Department of Pharmacology, University of Rochester School of Medicine and Dentistry, Rochester, NY 14642, USA.
Mol Pharmacol. 2011 Oct;80(4):551-7. doi: 10.1124/mol.111.073072. Epub 2011 Jul 7.
Heterotrimeric G proteins, composed of Gα and Gβγ subunits, transduce extracellular signals via G-protein-coupled receptors to modulate many important intracellular responses. The Gβγ subunits hold a central position in this signaling system and have been implicated in multiple aspects of physiology and the pathophysiology of disease. The Gβ subunit belongs to a large family of WD40 repeat proteins with a circular β-bladed propeller structure. This structure allows Gβγ to interact with a broad range of proteins to play diverse roles. How Gβγ interacts with and regulates such a wide variety of partners yet maintains specificity is an interesting problem in protein-protein molecular recognition in signal transduction, where signal transfer by proteins is often driven by modular conserved recognition motifs. Evidence has accumulated that one mechanism for Gβγ multitarget recognition is through an intrinsically flexible protein surface or "hot spot" that accommodates multiple modes of binding. Because each target has a unique recognition mode for Gβγ subunits, it suggests that these interactions could be selectively manipulated with small molecules, which could have significant therapeutic potential.
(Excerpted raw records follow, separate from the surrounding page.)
/-- V-O1. -/
theorem test_keypair_fw : nextWith (exec .keypair (running t5 .keypair [] [] (seed 24) []))
    (fun t => bufIs t 0x40 [0x76, 0x91, 0x76, 0x90] && bufIs t 0x80 [0x41, 0x07, 0x23, 0xdd, 0x9c, 0x40]) = true := by decide
/-- V-O8. -/
theorem test_keypair_bi : nextWith (exec .keypair (running t5b .keypair [] [] (seed 16) []))
    (fun t => bufIs t 0x40 [0x07, 0xf4, 0x00, 0x30] && bufIs t 0x80 [0x49, 0x26, 0xbc, 0xf0, 0xd4, 0xd0]) = true := by decide
/-- V-O2. -/
theorem test_enc : nextWith (exec (.enc 0 1)
    (running t5 (.enc 0 1) [1, 0, 127, 1, 0] [0, 2, 0, 1, 0] [0x76, 0x91, 0x76, 0x90] []))
    (bufIs · 0x40 [0x00, 0x0b, 0xe8, 0x10]) = true := by decide
/-- V-O9. -/
theorem test_enc_bi : nextWith (exec (.enc 0 1)
    (running t5b (.enc 0 1) [1, 0, 127, 1, 0] [2, 1, 0, 1, 0] [0x07, 0xf4, 0x00, 0x30] []))
    (bufIs · 0x40 [0x00, 0x0b, 0xd8, 0x80]) = true := by decide
/-- V-O3 and V-O4: the same key and message, with the padding clean and then corrupted. -/
theorem test_dec_padding :
    nextWith (exec .dec (running t5 .dec [] [] [0x00, 0x0b, 0xe8, 0x10] [0x41, 0x07, 0x23, 0xdd, 0x9c, 0x40]))
      (fun t => bufIs t 0x80 [0x2e, 0x21] && !t.fail) = true ∧
    nextWith (exec .dec (running t5 .dec [] [] [0x00, 0x0b, 0xe8, 0x11] [0x41, 0x07, 0x23, 0xdd, 0x9c, 0x40]))
      (fun t => bufIs t 0x80 [0x2e, 0x21] && t.fail && decide (t.err = .ok)) = true := by decide
/-- V-O5: the m byte is exact although the checks fail. -/
theorem test_dec_message_check :
    nextWith (exec .dec (running t5 .dec [] [] [0x02, 0x13, 0xe8, 0x00] [0x41, 0x07, 0x23, 0xdd, 0x9c, 0x40]))
      (fun t => bufIs t 0x81 [0x48] && t.fail) = true := by decide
异三聚体 G 蛋白由 Gα 和 Gβγ 亚基组成,通过 G 蛋白偶联受体转导细胞外信号,调节许多重要的细胞内反应。Gβγ 亚基在这个信号系统中处于核心地位,并与疾病的生理和病理生理学的多个方面有关。Gβ 亚基属于 WD40 重复蛋白大家族,具有圆形 β 桨叶式螺旋桨结构。这种结构允许 Gβγ 与广泛的蛋白质相互作用,发挥多种作用。Gβγ 如何与如此多种多样的伴侣相互作用并进行调节,同时保持特异性,是信号转导中蛋白质-蛋白质分子识别的一个有趣问题,其中蛋白质的信号传递通常是由模块化保守识别基序驱动的。有证据表明,Gβγ 多靶点识别的一种机制是通过内在灵活的蛋白质表面或“热点”来容纳多种结合模式。由于每个靶标对 Gβγ 亚基都有独特的识别模式,这表明可以用小分子选择性地操纵这些相互作用,这可能具有重要的治疗潜力。